# Variational inference over cartesian product of large sets of observations

I have 2 large sets of observations and I would like to do variational inference over the cartesian product of these sets. How do I use `pymc3.Minibatch` to get representative samples.

For example suppose the observations a are vactors and I want to model the distribution of dot product of of samples from the 2 sets.

Something like:

``````model = Model()
with model:
A = pm.Minibatch(a, 100)
B = pm.Minibatch(b, 100)
C = pm.Deterministic('C', A.dot(B))
N = pm.Normal('N, 0, 100, C)
fit = pm.fit()
``````

except I think do not think the above will sample fairly from the cartesian product of `a` and `b`.

How do I do something like the above but sampling uniformly over the cartesian product of `a` and `b`?

What do you mean by:

The minibatch sync across different input so you should be fine doing this.
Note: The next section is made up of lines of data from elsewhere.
-- ==== Sys2Proof/Machine/SaveImage.lean ====
section
/-! DEFINITION. The bytes of a saved block's image whose places the spec gives: semaphores, layout descriptors, uniform registers, lane masks, vector
registers, scratchpad with its full bits and poison marks, and the contents of claimed slots and tiles (19 R356). The rest of an image is kept beside
memory (log entry 9). What the machine itself changes in a saved block is changed in both (19 R359). -/

namespace Sys2Proof.Machine

/-! ## Places (19 R356) -/

/-- Offset of the layout descriptors: the last 2,048 bytes of the block's state. -/
def laysAt : Nat := 2304
/-- Offset of the registers of the block's reel `i`. -/
def Block.reelAt (b : Block) (i : Nat) : Nat := 4352 + i * (1024 + 128 * b.desc.vregs)
/-- Offset of the scratchpad bytes. -/
def Block.spadAt (b : Block) : Nat := (b.reelAt b.desc.reels + 63) / 64 * 64
/-- Bytes of scratchpad in the image. -/
def Block.spadLen (b : Block) : Nat := roundSpad b.desc.spad
/-- Offset of the full bits, one per word, and behind them of the poison marks. -/
def Block.fullAt (b : Block) : Nat := b.spadAt + b.spadLen
/-- Offset of the poison marks. -/
def Block.poisonMarksAt (b : Block) : Nat := b.fullAt + b.spadLen / 32
/-- Offset of claim `i`: the claimed slots in rising order, then the claimed tiles. -/
def Block.claimAt (b : Block) (i : Nat) : Nat := b.poisonMarksAt + b.spadLen / 32 + 4096 * i

/-! ## Saving -/

/-- Byte `k` of a map's bits, one per word. -/
def bitsByte (m : Map Bool) (k : Nat) : Nat := packed ((List.range 8).map fun i => (i, bit (m.findD false (8 * k + i))))

/-- The fields of a reel's registers: offset within its region, bytes and value. -/
def Reel.image (r : Reel) (vregs : Nat) : List (Nat × Nat × Nat) :=
  ((List.range 64).map fun n => (4 * n, 4, (r.sget n).toNat))
    ++ ((List.range 7).map fun n => (256 + 4 * n, 4, (r.k.findD 0 (n + 1)).toNat))
    ++ (List.range (32 * vregs)).map fun i => (1024 + 4 * i, 4, (r.v.findD 0 i).toNat)

/-- Bytes of an element in a loaded slot (11 R223, R236): 2 for bf16 and f16, 4 for f32 and metadata, 1 for the other types. -/
def SlotState.elemBytes : SlotState → Nat
  | .loaded 0 .. | .loaded 1 .. => 2
  | .loaded 5 .. | .loaded 6 .. => 4
  | _ => 1

/-- The fields of a loaded slot's contents. -/
def OmSlot.image (o : OmSlot) : List (Nat × Nat × Nat) :=
  let n := o.state.elemBytes
  if o.state = .empty then [] else (List.range (4096 / n)).map fun e => (n * e, n, lowBits (o.data.findD 0 e).toNat (8 * n))

/-- Bytes of an element of a tile: a binary64 pair's elements fill both its tiles. -/
def AcTile.elemBytes (t : AcTile) : Nat := if t.fmt = 2 then 8 else 4

/-- The fields of a formatted tile's elements; a pair's stand with its even tile. -/
def AcTile.image (n : Nat) (t : AcTile) : List (Nat × Nat × Nat) :=
  if t.fmt = 0 ∨ (t.fmt = 2 ∧ n % 2 = 1) then []
  else (List.range 1024).map fun e => (t.elemBytes * e, t.elemBytes, lowBits (t.data.findD 0 e).toNat (8 * t.elemBytes))

/-- Fields moved by an offset. -/
def shifted (a : Nat) (fs : List (Nat × Nat × Nat)) : List (Nat × Nat × Nat) := fs.map fun f => (a + f.1, f.2)

/-- The fields of what a block's claims hold. -/
def Block.claimsImage (b : Block) (om : Map OmSlot) (ac : Map AcTile) : List (Nat × Nat × Nat) :=
  (om.zipIdx.flatMap fun o => shifted (b.claimAt o.2) o.1.2.image)
    ++ ac.zipIdx.flatMap fun t => shifted (b.claimAt (om.length + t.2)) (t.1.2.image t.1.1)

/-- The fields of a block's image: offset, bytes and value. -/
def Block.image (b : Block) (reels : Map Reel) (om : Map OmSlot) (ac : Map AcTile) : List (Nat × Nat × Nat) :=
  ((List.range 32).map fun i => (512 + 4 * i, 4, (b.sems.findD Sem.zero i).value.toNat))
    ++ ((List.range 64).map fun i => (laysAt + 32 * i, 32, (b.lays.findD 0 i).toNat))
    ++ (reels.flatMap fun r => shifted (b.reelAt r.1) (r.2.image b.desc.vregs))
    ++ ((List.range (b.spadLen / 4)).map fun w => (b.spadAt + 4 * w, 4, Memory.readNat b.spad (4 * w) 4))
    ++ ((List.range (b.spadLen / 32)).map fun k => (b.fullAt + k, 1, bitsByte b.full k))
    ++ ((List.range (b.spadLen / 32)).map fun k => (b.poisonMarksAt + k, 1, bitsByte b.poison k))
    ++ b.claimsImage om ac

/-- Writes the fields of an image at a physical address. -/
def State.writeImage (s : State) (pa : Nat) (fs : List (Nat × Nat × Nat)) : State := fs.foldl (fun s f => s.physWrite (pa + f.1) f.2.1 f.2.2) s

/-! ## Restoring -/

/-- A word of an image. -/
def State.imageWord (s : State) (a : Nat) : Word := BitVec.ofNat 32 (s.physRead a 4)
/-- A bit of an image's bits, one per word. -/
def State.imageBit (s : State) (a w : Nat) : Bool := (s.physRead (a + w / 8) 1).testBit (w % 8)

/-- A reel's registers as its region of an image holds them. -/
def Reel.reload (s : State) (a vregs : Nat) (r : Reel) : Reel :=
  let r := (List.range 64).foldl (fun (r : Reel) n => r.sset n (s.imageWord (a + 4 * n))) r
  let r := (List.range 7).foldl (fun (r : Reel) n => r.kset (n + 1) (s.imageWord (a + 256 + 4 * n))) r
  { r with v := (List.range (32 * vregs)).foldl (fun m i => m.putD 0 i (s.imageWord (a + 1024 + 4 * i))) r.v }

/-- A block's semaphores, layout descriptors and scratchpad as its image holds them. -/
def Block.reload (s : State) (a : Nat) (b : Block) : Block :=
  let words := List.range (b.spadLen / 4)
  let sem := fun (m : Map Sem) (i : Nat) => m.putD Sem.zero i { m.findD Sem.zero i with value := s.imageWord (a + 512 + 4 * i) }
  { b with
    sems := (List.range 32).foldl sem b.sems
    lays := (List.range 64).foldl (fun m i => m.putD 0 i (BitVec.ofNat 256 (s.physRead (a + laysAt + 32 * i) 32))) b.lays
    spad := words.foldl (fun m w => Memory.writeNat m (4 * w) 4 (s.imageWord (a + b.spadAt + 4 * w)).toNat) b.spad
    full := words.foldl (fun m w => m.putD false w (s.imageBit (a + b.fullAt) w)) b.full
    poison := words.foldl (fun m w => m.putD false w (s.imageBit (a + b.poisonMarksAt) w)) b.poison }

/-- A slot's contents as an image holds them; what planes give is signed (11 R236). -/
def OmSlot.reload (s : State) (a : Nat) (o : OmSlot) : OmSlot :=
  let n := o.state.elemBytes
  let value := fun (x : Nat) => match o.state with
    | .loaded 7 .. => BitVec.ofInt 32 (sxNat x 8)
    | _ => BitVec.ofNat 32 x
  if o.state = .empty then o
  else { o with data := (List.range (4096 / n)).foldl (fun m e => m.putD 0 e (value (s.physRead (a + n * e) n))) o.data }

/-- A tile's elements as an image holds them. -/
def AcTile.reload (s : State) (a n : Nat) (t : AcTile) : AcTile :=
  if t.fmt = 0 ∨ (t.fmt = 2 ∧ n % 2 = 1) then t
  else { t with data := (List.range 1024).foldl (fun m e =>
      m.putD 0 e (BitVec.ofNat 64 (s.physRead (a + t.elemBytes * e) t.elemBytes))) t.data }

/-- What a restore takes: the values of the image in memory, altered or not, and beside them what was saved (19 R356). -/
def Saved.reload (s : State) (v : Saved) : Saved :=
  match v.image with
  | none => v
  | some a =>
    { v with
      block := v.block.reload s a
      reels := v.reels.mapVals fun i r => r.reload s (a + v.block.reelAt i) v.block.desc.vregs
      om := v.om.zipIdx.map fun o => (o.1.1, o.1.2.reload s (a + v.block.claimAt o.2))
      ac := v.ac.zipIdx.map fun t => (t.1.1, t.1.2.reload s (a + v.block.claimAt (v.om.length + t.2)) t.1.1) }

/-! ## Reels and blocks, resident or saved -/

/-- The first key that a saved block can have: its reels follow it by index. -/
def savedBase : Nat := 2 ^ 40

/-- The key by which a saved block's records and stores name it, from a count. -/
def savedKey (n : Nat) : Nat := savedBase + 32 * n

/-- The saved block of a saved reel's key. -/
def State.savedOf (s : State) (key : Nat) : Option Saved :=
  if key < savedBase then none else List.find? (fun v => v.key == key / 32 * 32) s.saved

/-- A reel by its key, resident or saved. -/
def State.reel? (s : State) (key : Nat) : Option Reel :=
  match s.reels.find? key with
  | some r => some r
  | none => (s.savedOf key).bind fun v => v.reels.find? (key - v.key)

/-- The block of a reel, resident or saved, by the block's key. -/
def State.block? (s : State) (key : Nat) : Option Block :=
  match s.blocks.find? key with
  | some b => some b
  | none => (s.savedOf key).map (·.block)

/-- Puts a saved block in the place of what was saved of it. -/
def State.putSaved (s : State) (v : Saved) : State := { s with saved := s.saved.map fun o => if o.key = v.key then v else o }

/-- Changes a reel, resident or saved; the registers of a saved one are written to its image. -/
def State.onAnyReel (s : State) (key : Nat) (f : Reel → Reel) : State :=
  if (s.reels.find? key).isSome then s.onReel key f
  else match s.savedOf key with
    | none => s
    | some v =>
      let i := key - v.key
      let s := s.putSaved { v with reels := v.reels.adjust i f }
      match v.image, v.reels.find? i with
      | some a, some r => s.writeImage a (shifted (v.block.reelAt i) ((f r).image v.block.desc.vregs))
      | _, _ => s

/-- A semaphore after an update (09 R198). -/
def Block.setSem (b : Block) (m : Nat) (value : Word → Word) (carry : List Nat) : Block :=
  let sm := b.sems.findD Sem.zero m
  { b with sems := b.sems.putD Sem.zero m ⟨value sm.value, unionNew sm.carry carry⟩ }

/-- Updates a semaphore of a saved block, in the image too (19 R359). -/
def State.semSaved (s : State) (key m : Nat) (value : Word → Word) (carry : List Nat) : State :=
  match s.savedOf key with
  | none => s
  | some v =>
    let b := v.block.setSem m value carry
    let s := s.putSaved { v with block := b }
    match v.image with
    | some a => s.physWrite (a + 512 + 4 * m) 4 (b.sems.findD Sem.zero m).value.toNat
    | none => s

end Sys2Proof.Machine
end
Also, since a and b is observed you can compute C first and do the minibatch on C

Thanks! `a` and `b` are too large to precompute C particularly since the function I actually need to compute returns high dimensional vectors.

Also do I need to give the 2 Minibatches different seeds? It looks like by default menibatches all initialize to 42. Could that cause problems?

I dont think you would want to set different seed, as I understand that you would want to the minibatch to be in sync

I do not think I want them in sync. I want it possible for any item in `a` to pair with any item in `b` with equal probability. If they are in sync then I think most pairings can never happen.